LONDON and NEW YORK, Nov. 10, 2021 (GLOBE NEWSWIRE) -- MeiraGTx Holdings plc (Nasdaq: MGTX), a vertically integrated, clinical stage gene therapy company, today announced financial results for the third quarter ended September 30, 2021 and provided an update on recent progress.

During the quarter, MeiraGTx continued to progress the Phase 3 Lumeos Trial of botaretigene sparoparvovec, formerly referred to as AAV5-RPGR, in X-linked retinitis pigmentosa (XLRP) with its partner Janssen Pharmaceuticals, Inc. (Janssen), one of the Janssen Pharmaceutical Companies of Johnson & Johnson, with subjects currently screening. Data from the Phase 1/2 dose escalation study in RPGR patients presented at the EURETINA 2021 Virtual Meeting showed treatment with botaretigene sparoparvovec reverses the course of disease progression when retinal function assessed 12 months following treatment is compared with retinal function in these same subjects up to 48 months prior to treatment. The Company continues to successfully enroll subjects in its AQUAx Phase 1 study for treatment of Grade 2/3 radiation-induced xerostomia with 4 sites open and anticipates completing enrollment in the dose escalation phase of the study by the end of the year. The Company will provide a clinical update from the AQUAx study in early December. At the European Society of Gene and Cell Therapy (ESGCT) 2021 Annual Congress the Company presented data on its riboswitch gene regulation platform as well as data from two preclinical programs in ophthalmology targeting two different inherited retinal dystrophies, KCNV2 and GUCY2D.

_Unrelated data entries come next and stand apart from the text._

/-- A unit's work as it is counted and traced: its lanes' handshakes, the page map and the tiles that a pass reads first, a NaN partial. -/
def unitCounted : State :=
  let pv : Priv := .context x.record.context
  let t := laneBusy f (unitHs s m.index m.layer w.head w.block q) pv (some x.record.cls) s
  let t := if w.qoff % m.passSize = 0 then
      let v := touchUnit m.index m.layer w.head w.block t
      (unitTiles v m.index m.layer w.head w.block (passPositions m w)).foldl (fun t a =>
        pmu { code := 0x02, priv := pv, requester := some f, addr := some (hbmAddr a.1 (4096 * a.2)), svc := some x.record.cls }
          (bump ctrTilesRead t)) v
    else t
  if nan then bump ctrNanPartials t else t

/-- Nothing but what answering, counting and tracing write has changed, nothing is sent, and links are in their states. -/
structure Counts (s t : State) : Prop extends SameLinks s t where
  bare : bare t = bare s
  out : t.out = s.out
end

theorem Counts.refl (s : State) : Counts s s := ⟨.refl s, rfl, rfl⟩
theorem Counts.trans (h : Counts s t) (k : Counts t u) : Counts s u :=
  ⟨h.toSameLinks.trans k.toSameLinks, k.bare.trans h.bare, k.out.trans h.out⟩
theorem Counts.quiet (h : Counts s t) : Quiet s t := quiet_of_bare h.bare h.toSameLinks
theorem counts_bump (k : Nat) (s : State) : Counts s (bump k s) := ⟨sameLinks_of_fields rfl rfl, rfl, rfl⟩
theorem counts_pmu (e : PmuEvent) (s : State) : Counts s (pmu e s) := ⟨sameLinks_of_fields (qps_pmu ..) (ports_pmu ..), bare_pmu .., out_pmu ..⟩
theorem counts_touchLine (p l : Nat) (v : Priv) (s : State) : Counts s (touchLine p l v s) :=
  ⟨sameLinks_of_fields (qps_touchLine ..) (ports_touchLine ..), bare_touchLine .., out_touchLine ..⟩
theorem counts_foldl {α : Type} {f : State → α → State} (h : ∀ s a, Counts s (f s a)) (l : List α) (s : State) : Counts s (l.foldl f s) :=
  List.foldlRecOn (motive := Counts s) l f (.refl s) (fun t ht a _ => ht.trans (h t a))
theorem counts_touchMap (i k : Nat) (s : State) : Counts s (touchMap i k s) := by
  unfold touchMap
  dsimp only
  split <;> split
  · exact (counts_touchLine ..).trans (counts_touchLine ..)
  · exact counts_touchLine ..
  · exact counts_touchLine ..
  · exact .refl s
theorem counts_touchUnit (i layer head block : Nat) (s : State) : Counts s (touchUnit i layer head block s) :=
  counts_foldl (fun t k => by
    split
    · exact counts_touchMap ..
    · exact .refl t) _ s
theorem counts_laneBusy (f hs : Nat) (v : Priv) (svc : Option Nat) (s : State) : Counts s (laneBusy f hs v svc s) :=
  counts_foldl (fun _ _ => counts_pmu ..) _ s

“We continued to make significant progress this quarter advancing our clinical programs,” said Alexandria Forbes, Ph.D., President and Chief Executive Officer of MeiraGTx. “We are equally encouraged by the progress we have made in multiple preclinical programs, including several ophthalmology programs, our AAV-UPF1 program for ALS and our riboswitch gene regulation platform. We look forward to presenting the riboswitch gene regulation platform in further detail at our Research and Development Day in December.”

Third Quarter and Recent Corporate and Clinical Development Highlights

Botaretigene sparoparvovec for the Treatment of XLRP:

  • Twelve-month clinical data from MeiraGTx’s Phase 1/2 dose-escalation phase of study (MGT009) of botaretigene sparoparvovec were presented as an oral presentation at the EURETINA 2021 Virtual Meeting in September.
    • The retinal function of ten adult males aged 18-30 years with RPGR-associated XLRP was assessed 12 months post-treatment in MGT009.
  • For the intermediate dose-escalation cohort (N=4), intervention with botaretigene sparoparvovec in the poorer-seeing eye altered the course of natural disease progression.
  • At 12 months post-intervention, mean retinal sensitivity (MS) and volumetric analysis of the central 30 degrees of the retinal field (V30) in the treated eye were similar to levels observed 24 months pre-intervention, while the untreated eye showed a continued downward trajectory.

Riboswitch Gene Regulation Platform:

  • Data from the Company’s riboswitch gene regulation platform was presented at the ESGCT 2021 Annual Congress demonstrating reversible regulation of gene expression to high dynamic range in mammalian cells and precise dose-responsive activation of transgene expression in-vivo.

Pre-clinical Programs for Inherited Retinal Diseases (IRDs):
Data on novel vector development for gene replacement therapies in Inherited Retinal Diseases was presented at the ESGCT 2021 Annual Congress in October.

  • AAV-KCNV2 Gene Therapy for Cone Dystrophy:
    • Meira’s novel vectors successfully delivered the hKCNV2 gene to photoreceptors in retinal organoids following transduction, restoring protein expression in the correct subcellular location as well as native protein-to-protein interactions.
    • Transcriptomic analyses indicated disease correction at a deep transcriptional level, and that AAV-mediated KCNV2 gene supplementation has the potential to benefit patients with cone dystrophies due to KCNV2 mutations.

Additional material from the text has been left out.